DC's main point is that we need to be thinking about the architecture of the Internet, not thinking about incremental mods and bandaids. The forces that bring real change will not be technical. They will be the social concerns, policies, economics, business, competition...All these forces need to be at the table.
Zittrain: If the line between the PC and the network is so thin, is the NSF challenge really to think about the architecture of the PC as well of the Internet? And given the constellation of players in the PC field, is that practical?
DC: To be practical, I take some things as invariant: E.g., we will never have bug-free machines/sw.
Me: But doesn't putting businesses at the table mean that, for example, Microsoft will insist that - as the majority supplier - the Net ought to work in ways that work with its software? And that may not be in the best interests of the Net.
Zittrain: And this runs against the old way that says that if the Net is open to any app, we can work these things out [rough paraphrase]
Charlie Nesson: I'm surprised, DC, to hear you say this because you were the person who rejected kings in favor of "rough consensus."
DC: I got an empassioned email saying that what I'm proposing is incredibly stupid because any degree of centralization will play into the hands of the Evil Empire. But I think it's worth asking what we want the Net to look like in 10-15 years.
Rebecca MacKinnon: Isn't this too US-centric?
DC: NSF knows it's US centric, so they're trying to get some funding from other countries. But most of the research does come from "first world" countries. And you personally shouldn't perceive this as an outsider talking to someone else who's going to make a decision; you should be at the table. (But first, he says, you have to learn to talk tech talk, e.g., know what a port is.)
DC: We should fight to preserve the rights of individuals on the Net. Right now, it's tipping against that. E.g., CALEA. We will not be designing the future but rather designing the playing field.
When the Morris worm came out, DC got a call from a DARPA colonel who asked "What should I tell my superior officer?" DC said: That the Internet fulfilled its design spec by delivering the virus to all machines at maximum speed.
Isenberg: The real value of the Internet is its "option value": The ability to innovate.

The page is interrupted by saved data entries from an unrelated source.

/-- The timeout of a FENCE in ns (R45). -/
def State.fenceNs (s : State) (e : Entry) : Nat :=
  1000 * (if bits (e.w 2) 63 32 = 0 then s.fld F.tqTenCtlFenceTmo e.tenant else bits (e.w 2) 63 32)

/-- A ring pair lies in the FENCE's scope. -/
def inScope (e : Entry) (pair : Nat) : Bool := pair = e.pair || (bit (e.w 2) 0 && pairTenant pair = e.tenant)

/-- The streams, by their keys, on which descriptors of the scope have stored since their last completed fence (R280). -/
def State.fenceStreams (s : State) (e : Entry) : List Nat :=
  (s.fab.tx.filter (fun x => x.2.stored.any (inScope e))).map Prod.fst

/-- The port a stream of the module leaves by. -/
def State.streamPort (s : State) (ep tc : Nat) : Nat := if isModule ep then s.portTo ep s.self tc else (s.tx ep tc).port

/-- What a FENCE on TC2 tells the buddy in u.addr: 0 that this module mirrors to it, 1 that it does not (R347; log entry 144). -/
def State.buddyWord (s : State) (ep tc : Nat) : W64 :=
  if tc = 2 && s.buddy = some ep && s.ldg.mode ≠ .mirrored then 1 else 0

/-- FENCE on a stream of the module, its fence point the last number used (R280, R359). -/
def State.sendFence (s : State) (n ep tc : Nat) (p : Purpose) : State :=
  let q := (s.tx ep tc).next - 1
  let (e, s) := s.stampOn ep tc
  (s.modTx ep tc (fun t => { t with fence := t.fence ++ [{ seq := q, purpose := p, sentAt := s.now }] })).sendBy n
    (.msg n tyFence { s.hdr tc ep with seq := q, epoch := e, addr := s.buddyWord ep tc } [])

/-- The module contacts its mirror buddy with a FENCE on TC2, which says whether it mirrors and whose answer says that the buddy
lives (R20, R347, R359; the message is the model's choice, log entry 144). -/
def State.contactBuddy (s : State) : State :=
  match s.buddy with
  | some b => s.sendFence (s.portTo b s.self 2) b 2 .probe
  | none => s

/-- FENCEs of a purpose not answered yet. -/
def State.fencesOut (s : State) (p : Purpose) : Nat :=
  sumOf ((Tbl.vals s.fab.tx).map (fun t => (t.fence.filter (fun f => f.purpose = p)).length))

/-- Every FENCE of a FENCE descriptor has been answered: it completes, and its scope's stores lie behind a completed fence
(R280). -/
def State.fenceDone (s : State) (lsn : Nat) : State :=
  s.onOp lsn opFence (fun e s =>
    ({ s with fab := { s.fab with tx := s.fab.tx.mapV (fun _ t =>
        { t with stored := t.stored.filter (fun p => !(inScope e p)) }) } }).fixResult lsn Res.ok)

/-- A FENCE looks at its scope: once every earlier descriptor there has completed, it sends a FENCE on each stream they have
stored on, and completes when all are answered (R46, R280). -/
def State.fence (s : State) (lsn : Nat) : State :=
  s.onOp lsn opFence (fun e s =>
    if !(s.fenceMet e) || !e.note.isEmpty then s
    else
      match s.fenceStreams e with
      | [] => s.fixResult lsn Res.ok
      | l =>
        foldS (fun s k => s.sendFence (s.streamPort (k / 4) (k % 4)) (k / 4) (k % 4) (.fenceOp lsn)) (s.setNote lsn [1]) l)

/-- FENCE (R46). -/
def execFence (lsn : Nat) (s : State) : Host.Outcome State Fault Refusal := .next (s.fence lsn)

/-- FENCE_TIMEOUT (R46, R337): arrivals of the tick come first, so a FENCE that has only to look is in time; one whose FENCEs are
not answered is not. The timeout runs from its start (log entry 165); the detail of the TIMEOUT is open (log entry 3). -/
def execFenceTimeout (lsn : Nat) (s : State) : Host.Outcome State Fault Refusal :=
  .next (s.onOp lsn opFence (fun e s =>
    let s := s.waitTill (e.startAt + s.fenceNs e)
    if s.fenceMet e && (s.fenceStreams e).isEmpty then s.fixResult lsn Res.ok
    else (s.fixResult lsn (Res.fail St.timeout (s.free % 65536))).tickFree))

end Sys2Proof.Machine
end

The people at the table, though, don't care about option value. They care about how to catch the bad guys, how to make money selling stuff, etc. I'm afraid that the red machine [the virtual machine that is able to roam the Net freely, as opposed to the green one that runs authenticated, safe apps - a proposal gaining currency] will end up being used only by the hackers, so the cool new options aren't available...

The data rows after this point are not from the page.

/-- A source of the module is asserted, cold or warm as `cold` says; one that ends by itself lasts 1 µs. While a strongbox
pulse is in progress its effect is held, unless power is lost (R385, R388). -/
def State.assertSource (s : State) (b : Nat) (cold pulse powerLost : Bool) : State :=
  let s := { s with rst := { s.rst with
    asserted := withBit s.rst.asserted b true, cold := withBit s.rst.cold b cold,
    pulseAt := if pulse then Tbl.ins b (s.now + 1000) s.rst.pulseAt else s.rst.pulseAt } }
  if s.bbx.pulse.isSome && !powerLost then { s with rst := { s.rst with held := withBit s.rst.held b true } }
  else s.takeReset b

/-- A source is released. -/
def State.releaseSource (s : State) (b : Nat) : State :=
  { s with rst := { s.rst with asserted := withBit s.rst.asserted b false, pulseAt := s.rst.pulseAt.del b } }.checkRelease

/-- PORST_N_ASSERT (R385, R428). -/
def execPorstNAssert (s : State) : Host.Outcome State Fault Refusal :=
  .next ({ s with rst := { s.rst with porLow := true } }.assertSource 0 true false false)

/-- MRST_N_ASSERT (R385). -/
def execMrstNAssert (s : State) : Host.Outcome State Fault Refusal := .next (s.assertSource 1 true false false)

/-- WRST_N_ASSERT (R385). -/
def execWrstNAssert (s : State) : Host.Outcome State Fault Refusal := .next (s.assertSource 2 false false false)

/-- RESET_PIN_RELEASE (R428): a pin has been high for 500 ns. The power-on reset lasts until 5 V is good as well. -/
def execResetPinRelease (pin : ResetPin) (s : State) : Host.Outcome State Fault Refusal :=
  .next (
    match pin with
    | .porst =>
      let s := { s with rst := { s.rst with porLow := false } }
      if s.pwr.auxGood then s.releaseSource 0 else s
    | .mrst => s.releaseSource 1
    | .wrst => s.releaseSource 2)

/-! ### Quadrants (R11, R16, R391, R400) -/

/-- Stage codes (R20). -/
def stMainPower : Nat := 2
def stMemory : Nat := 3
def stPorts : Nat := 6
def stFabric : Nat := 7

/-- Bring-up stops at FAULT: recorded with the stage and its cause, whose codes are the model's (R20, R395, R413; log entry
19). -/
def State.stopAt (s : State) (cause : Nat) : State :=
  let old := s.gen.stage
  let s := s.bbxLog 0x02 0 0 (leBytes 1 old ++ leBytes 1 cause)
  { s with gen := { s.gen with stage := stFault, stageAt := s.now, faultCause := cause } }.latchAlert 0

def whyBound : Nat := 1
def whyFirmware : Nat := 2
def whyRail : Nat := 3
def whyScan : Nat := 4
def whyShared : Nat := 5
def whyRoles : Nat := 6

/-- A quadrant's copy of the shared structures is lost until the next cold reset; the module runs on the other. With neither
left it has no ledger head, map or contexts, and stops at FAULT (R15; log entry 143). -/
def State.loseCopy (s : State) (q : Nat) : State :=
  let had := s.rst.copies
  let s := { s with rst := { s.rst with copies := had &&& ~~~(1#4 <<< q) } }
  s.when (had ≠ 0 && s.rst.copies = 0 && s.gen.stage > stMemory && s.gen.stage ≠ stFault) (fun s => s.stopAt whyShared)

/-- A quadrant stops serving: its ports are held with cause 3, its slices lose their contexts, its copy of the shared
structures is gone (R15, R16). -/
def State.downQuad (s : State) (q : Nat) : State :=
  let s := foldS (fun s n => s.holdPort n 3) s (rangeFrom (16 * q) 16)
  (s.loseSlices (fun n => n / 8 = q)).loseCopy q

/-- A cold reset of one quadrant takes effect (R391): its stacks are in self-refresh. -/
def State.resetQuad (s : State) (q : Nat) : State :=
  let m : BitVec 4 := 1#4 <<< q
  let s := s.bump F.rstCntCold
  let s := { s with
    rst := { s.rst with quads := s.rst.quads ||| m, away := s.rst.away ||| m, quadWait := s.rst.quadWait &&& ~~~m },
    stk := (rangeFrom (3 * q) 3).foldl (fun t n => Tbl.upd {} n (fun (x : StackSt) => { x with st := 2 }) t) s.stk }
  s.downQuad q

/-- CRITICAL_ECC_ERROR (R15, R385): in a quadrant's state it resets that quadrant, in shared state the module. -/
def execCriticalEccError (q : Option Quad) (s : State) : Host.Outcome State Fault Refusal :=
  .next (
    match q with
    | none => s.assertSource 5 true true false
    | some q =>
      let m : BitVec 4 := 1#4 <<< q.val
      let s := { s with rst := { s.rst with
        asserted := withBit s.rst.asserted 5 true,
        pulseAt := Tbl.ins 5 (s.now + 1000) s.rst.pulseAt, quadAt := s.rst.quadAt.del q.val } }
      if s.bbx.pulse.isSome then { s with rst := { s.rst with quadWait := s.rst.quadWait ||| m } } else s.resetQuad q.val)
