-- ==== Sys2Proof/Machine/Dispatch.lean ====
section
/-! DEFINITION. One arm per command. -/

namespace Sys2Proof.Machine
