-- ==== Sys2Proof/Machine/Core.lean ====
section
/-! DEFINITION. The machine behind the host's interface. -/

def Sys2Proof.core : Host.Core :=
  { State := Sys2Proof.Machine.State, Fault := Sys2Proof.Machine.Fault,
    Refusal := Sys2Proof.Machine.Refusal, step := Sys2Proof.Machine.step,
    reset := Sys2Proof.Machine.State.reset }
end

DC: I've talked with consumers and they don't have any idea what option value is about. They say they're terrified some computer zombie will delete my photos. They don't care about the open future when compared with the current value. That will lead to a tremendous force to constrain the Net. We need a social analysis of this system, not a technical one.
Amanda Michel: Your timeline is 15 yrs but there's pending legislation. How do these timelines meet?
DC: I don't know.
Simpson Garfinkel: We haven't been able to get IPv6. How are we going to get the sort of change you're looking for?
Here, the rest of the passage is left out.